While Obama commended millions of American families for making the hard choices to reduce spending, pay down debt and replenish savings, he later outlined the government’s intention to spend every American household deeper into debt, thereby undermining all the good that personal austerity would have otherwise produced.

Obama also made the clear-eyed observation that the foundation of our economy was unsound and that a sturdier one needed to be laid. To do this, he even asserted that we need to import less and export more. This has been one of my fundamental points. Our economy is unsound precisely because it is built on a foundation of consumer debt. Instead of spending for today, we need to invest for tomorrow. However, we cannot save more unless we spend less. Production requires capital, which only comes into existence when resources are not consumed.

However, by interfering with this process, Obama prevents the very transformation he acknowledges must take place. When the government spends what individuals save, private investment is crowded out. Society is deprived of the benefits such savings would otherwise have brought about. How can we lay a solid foundation if the government takes away all our cement?

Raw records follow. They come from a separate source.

-- ==== Sys2Proof/Tests/Slice0.lean ====
section
/-! SUPPORT. Tests of one step each, with their expected values from spec/95_test_vectors.md or from the rule named; and a
witness for the hypotheses of every statement. -/

namespace Sys2Proof.Tests

open Sys2Proof Sys2Proof.Machine

/-- The next state of a step that answers one. -/
def after : Host.Outcome State Fault Refusal → Option State
  | .next s => some s
  | .fault _ => none
  | .refused _ => none

/-! ## WellFormed: a term each check refuses -/

theorem test_wf_refuses_put_on_consumer : (Instr.put 0x41).wf .consumer = false := by decide

theorem test_wf_refuses_get_on_producer : Instr.get.wf .producer = false := by decide

theorem test_wf_accepts_own_port : (Instr.put 0x41).wf .producer = true ∧ (Instr.read 4095).wf .consumer = true := by
  decide

theorem test_config_wf_refuses_one_slot : ({ Config.chosen with ptrW := 0 }).wf = false := by decide

theorem test_config_wf_refuses_one_stage : ({ Config.chosen with syncStages := 1 }).wf = false := by decide

theorem test_config_wf_accepts_chosen : Config.chosen.wf = true ∧ Config.chosen.N = 4 := by decide

/-! ## Decoding: words written bit by bit from 30_encoding.md R72 to R77, and L2.1's rejected words -/

theorem test_decode_nop : decodeC 0b0000000000000000 = .instr .nop := by decide

theorem test_decode_init : decodeC 0b0001000000000000 = .instr .init := by decide

theorem test_decode_put : decodeP 0b0010000001000001 = .instr (.put 0x41) := by decide

theorem test_decode_put_edges : decodeP 0x2000 = .instr (.put 0x00) ∧ decodeP 0x20FF = .instr (.put 0xFF) := by decide

theorem test_decode_get : decodeC 0b0011000000000000 = .instr .get := by decide

theorem test_decode_read : decodeC 0b0100000000001010 = .instr (.read 10) := by decide

theorem test_decode_write : decodeC 0b0101111111111111 = .instr (.write 4095) := by decide

theorem test_decode_rejects_consumer :
    decodeC 0x0800 = .illegal .nonzeroOperand ∧ decodeC 0x1001 = .illegal .nonzeroOperand ∧
      decodeC 0x3100 = .illegal .nonzeroOperand ∧ decodeC 0x2141 = .illegal .nonzeroOperand ∧
      decodeC 0x2041 = .illegal .producerOnly ∧ decodeC 0x6000 = .illegal .reservedOp ∧
      decodeC 0xFFFF = .illegal .reservedOp := by decide

theorem test_decode_rejects_producer :
    decodeP 0x2100 = .illegal .notPut ∧ decodeP 0x3000 = .illegal .notPut ∧ decodeP 0x1FFF = .illegal .notPut := by
  decide

theorem test_table_word :
    decodeTableWord 16 0x20FF = some (.put 0xFF) ∧ decodeTableWord 16 0x4004 = some (.read 4) ∧
      decodeTableWord 16 0x2100 = none ∧ decodeTableWord 16 0x6000 = none := by decide

/-! ## States -/

/-- Four slots, LAGGED, settled, empty; the host's buffers supplied (95_test_vectors.md L2.8, L2.9). -/
def empty4 : State :=
  { State.reset with hostOut := [0xEE, 0xEE, 0xEE, 0xEE], hostSrc := [0x48, 0x69] }
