-- ==== Sys2Proof/Machine/Settings.lean ====
section
/-! DEFINITION. The settings space: the 44 one-byte settings of R35, their defaults, ranges and lock classes, and the
named fields that the blocks read from them. -/

namespace Sys2Proof.Machine

/-- The settings space, indices 00H to 2BH (R35). -/
abbrev Settings := Vector Byte 44

/-- The lock class of a setting (R35, last column). -/
inductive LockClass where
  | none | outputs | supervisor
  deriving DecidableEq, Repr

/-- The default of the setting at an index (R35, column Default). -/
def settingDefault (i : Nat) : Byte :=
  if i < 0x08 then 0x04        -- SENSE_MODE: OFF, BOTH
  else if i < 0x10 then 2      -- SENSE_FILTER
  else if i < 0x23 then 0      -- SENSE_RATE, OUT_CFG, CNT_CFG, CNT_LINE, JNL_POLICY
  else if i = 0x23 then 16     -- JNL_THRESHOLD
  else if i = 0x24 then 0      -- WD_WINDOW
  else if i = 0x25 then 0xA0   -- WD_TIMEOUT_L
  else if i = 0x26 then 0      -- WD_TIMEOUT_H
  else if i = 0x27 then 32     -- WD_GRACE
  else if i = 0x28 then 4      -- WD_PULSE
  else if i = 0x29 then 10     -- WD_BOOT
  else if i = 0x2A then 3      -- WD_RETRY
  else 0                       -- WD_SILENCE

/-- Every setting at its default (R41, power-on reset). -/
def Settings.default : Settings := Vector.ofFn fun i => settingDefault i.val

/-- The lock class of the setting at an index (R35). -/
def lockClass (i : Nat) : LockClass :=
  if 0x18 ≤ i ∧ i ≤ 0x1D then .outputs else if 0x24 ≤ i ∧ i ≤ 0x2B then .supervisor else .none

/-- Whether a value is inside the range and the encoding of the setting at an index, each setting on its own (R35). The
joined timeout is checked apart (R38). -/
def settingInRange (i : Nat) (v : Byte) : Bool :=
  if i < 0x08 then v.extractLsb' 1 2 != 3 && v.extractLsb' 5 2 != 3 && !v.getLsbD 7
  else if i < 0x10 then decide (v.toNat ≤ 15)
  else if i < 0x18 then decide (v.toNat ≤ 63)
  else if i < 0x1E then v.extractLsb' 0 2 != 3 && v.extractLsb' 4 4 == 0
  else if i < 0x20 then
    !(decide (4 ≤ (v.extractLsb' 0 4).toNat) && decide ((v.extractLsb' 0 4).toNat ≤ 7)) &&
      !(i == 0x1E && v.extractLsb' 0 4 == 3) && v.extractLsb' 6 2 == 0
  else if i < 0x22 then
    decide ((v.extractLsb' 0 3).toNat ≤ 5) && v.extractLsb' 3 2 != 3 && v.extractLsb' 5 3 == 0
  else if i = 0x22 then decide (v.toNat ≤ 1)
  else if i = 0x23 then decide (1 ≤ v.toNat) && decide (v.toNat ≤ 240)
  else if i = 0x26 then decide (v.toNat ≤ 0x0F)
  else if i = 0x27 ∨ i = 0x28 ∨ i = 0x29 then decide (1 ≤ v.toNat)
  else if i = 0x2A then decide (1 ≤ v.toNat) && decide (v.toNat ≤ 7)
  else decide (i ≤ 0x2B)

/-! ## Sense settings (R35 rows 00H to 17H, 06_sense_inputs.md 6.2) -/

/-- Which confirmed changes qualify (R120). -/
inductive Edges where
  | rise | fall | both
  deriving DecidableEq, Repr

/-- The capture select of a sense line (R122). -/
inductive Capture where
  | none | c0 | c1
  deriving DecidableEq, Repr

/-- SENSE_MODE_n as stored. -/
def Settings.senseMode (cfg : Settings) (n : Fin 8) : Byte := cfg[n.val]'(by omega)

/-- The mode of the line is EDGE, not OFF (bit 0). -/
def Settings.senseEdgeMode (cfg : Settings) (n : Fin 8) : Bool := (cfg.senseMode n).getLsbD 0

/-- The edge setting of the line (bits 2–1). -/
def Settings.senseEdges (cfg : Settings) (n : Fin 8) : Edges :=
  match (cfg.senseMode n).extractLsb' 1 2 with
  | 0 => .rise
  | 1 => .fall
  | _ => .both

/-- The notify flag of the line (bit 3). -/
def Settings.senseNotify (cfg : Settings) (n : Fin 8) : Bool := (cfg.senseMode n).getLsbD 3

/-- The backup-watch flag of the line (bit 4). -/
def Settings.senseWatch (cfg : Settings) (n : Fin 8) : Bool := (cfg.senseMode n).getLsbD 4

/-- The capture select of the line (bits 6–5). -/
def Settings.senseCapture (cfg : Settings) (n : Fin 8) : Capture :=
  match (cfg.senseMode n).extractLsb' 5 2 with
  | 1 => .c0
  | 2 => .c1
  | _ => .none

/-- The filter length F of the line (SENSE_FILTER_n). -/
def Settings.senseFilter (cfg : Settings) (n : Fin 8) : Byte := cfg[0x08 + n.val]'(by omega)

/-- The rate limit L of the line (SENSE_RATE_n), 0 for unlimited. -/
def Settings.senseRate (cfg : Settings) (n : Fin 8) : Byte := cfg[0x10 + n.val]'(by omega)

/-! ## Output settings (R35 row 18H to 1DH, 08_output_lines.md 8.2) -/

/-- The drive of an output line (R145). -/
inductive Drive where
  | off | pushPull | openDrain
  deriving DecidableEq, Repr

/-- OUT_CFG_n as stored. -/
def Settings.outCfg (cfg : Settings) (n : Fin 6) : Byte := cfg[0x18 + n.val]'(by omega)

/-- The drive of the line (bits 1–0). -/
def Settings.outDrive (cfg : Settings) (n : Fin 6) : Drive :=
  match (cfg.outCfg n).extractLsb' 0 2 with
  | 1 => .pushPull
  | 2 => .openDrain
  | _ => .off

/-- The safe level of the line (bit 2). -/
def Settings.outSafe (cfg : Settings) (n : Fin 6) : Bool := (cfg.outCfg n).getLsbD 2

/-- The escalate flag of the line (bit 3). -/
def Settings.outEscalate (cfg : Settings) (n : Fin 6) : Bool := (cfg.outCfg n).getLsbD 3

/-! ## Counter settings (R35 rows 1EH to 21H, 07_interval_counters.md 7.1) -/

/-- The source of a counter (R132). -/
inductive CounterSource where
  | tick1024 | tick32 | tick1 | c0Expiry
  | sense (line : Fin 8)
  deriving DecidableEq, Repr

/-- What an expiry does to the effect line (R134). -/
inductive CounterEffect where
  | none | pulse | toggle
  deriving DecidableEq, Repr

/-- CNT_CFG_n as stored. -/
def Settings.cntCfg (cfg : Settings) (n : Fin 2) : Byte := cfg[0x1E + n.val]'(by omega)

/-- The source of the counter (bits 3–0); codes 4 to 7 are never stored (R35). -/
def Settings.cntSource (cfg : Settings) (n : Fin 2) : CounterSource :=
  let code := (cfg.cntCfg n).extractLsb' 0 4
  if code.getLsbD 3 then .sense ⟨(code.extractLsb' 0 3).toNat, (code.extractLsb' 0 3).isLt⟩
  else match code.extractLsb' 0 3 with
    | 0 => .tick1024
    | 1 => .tick32
    | 2 => .tick1
    | _ => .c0Expiry

/-- The mode of the counter is ONE_SHOT, not CONTINUOUS (bit 4). -/
def Settings.cntOneShot (cfg : Settings) (n : Fin 2) : Bool := (cfg.cntCfg n).getLsbD 4

/-- The journal flag of the counter (bit 5). -/
def Settings.cntJournal (cfg : Settings) (n : Fin 2) : Bool := (cfg.cntCfg n).getLsbD 5

/-- CNT_LINE_n as stored. -/
def Settings.cntLine (cfg : Settings) (n : Fin 2) : Byte := cfg[0x20 + n.val]'(by omega)

/-- The effect line of the counter (bits 2–0), absent for the lines 6 and 7, which are never stored (R35). -/
def Settings.cntEffectLine (cfg : Settings) (n : Fin 2) : Option (Fin 6) :=
  let l := ((cfg.cntLine n).extractLsb' 0 3).toNat
  if h : l < 6 then some ⟨l, h⟩ else none

/-- The effect of the counter (bits 4–3). -/
def Settings.cntEffect (cfg : Settings) (n : Fin 2) : CounterEffect :=
  match (cfg.cntLine n).extractLsb' 3 2 with
  | 1 => .pulse
  | 2 => .toggle
  | _ => .none

/-! ## Journal settings (R35 rows 22H and 23H) -/

/-- JNL_POLICY is KEEP_NEWEST, not KEEP_OLDEST. -/
def Settings.keepNewest (cfg : Settings) : Bool := cfg[0x22] == 1

/-- JNL_THRESHOLD. -/
def Settings.threshold (cfg : Settings) : Nat := cfg[0x23].toNat

/-! ## Supervisor settings (R35 rows 24H to 2BH, R38) -/

/-- WD_WINDOW, beats. -/
def Settings.wdWindow (cfg : Settings) : Nat := cfg[0x24].toNat

/-- The joined timeout WD_TIMEOUT_H × 256 + WD_TIMEOUT_L, beats (R38). -/
def Settings.wdTimeout (cfg : Settings) : Nat := cfg[0x26].toNat * 256 + cfg[0x25].toNat

/-- WD_GRACE, beats. -/
def Settings.wdGrace (cfg : Settings) : Nat := cfg[0x27].toNat

/-- WD_PULSE, beats. -/
def Settings.wdPulse (cfg : Settings) : Nat := cfg[0x28].toNat

/-- The boot allowance, WD_BOOT × 16 beats (R156). -/
def Settings.wdBootBeats (cfg : Settings) : Nat := cfg[0x29].toNat * 16

/-- WD_RETRY, the host resets allowed. -/
def Settings.wdRetry (cfg : Settings) : Nat := cfg[0x2A].toNat

/-- WD_SILENCE, beats, 0 for no silence check. -/
def Settings.wdSilence (cfg : Settings) : Nat := cfg[0x2B].toNat

/-- Writes a run of values from an index on; values past 2BH fall away (R37 refuses such a run before it is written). -/
def Settings.writeRun (cfg : Settings) : Nat → List Byte → Settings
  | _, [] => cfg
  | i, v :: rest => Settings.writeRun (cfg.setIfInBounds i v) (i + 1) rest

end Sys2Proof.Machine
end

This brings up an oft-repeated, but oft-forgotten, point: government does not have any money of its own. It only has what it takes from the rest of us. If individuals repay their debts, but their government takes on additional debt, we are all simply swimming against the tide. All forward progress is lost as private debt is replaced by public debt, which must be repaid by private individuals. Whatever gains individuals hope to achieve are negated by the higher taxes or increased inflation necessary to repay their share of a larger national debt.

Obama claims that much of the additional debt is not going to finance consumption, but rather “critical investment”. This is a vain hope. In the first place, much of what he categorizes as investment, such as additional spending on education, is not investment at all. Yes, an educated workforce is important, but throwing more government money at education will do nothing to achieve this goal. Spending money on education and calling it an investment squanders resources that otherwise would have financed real investments. In the second place, to the extent some government money is invested, those investments will likely be less efficient than those the private sector might otherwise have financed. There is absolutely no evidence that governments have the foresight or incentives to make investments that facilitate real economic growth. “Five year plans” didn’t work in the Soviet Union and they won’t work here. If the government simply builds bridges to nowhere, society gains nothing.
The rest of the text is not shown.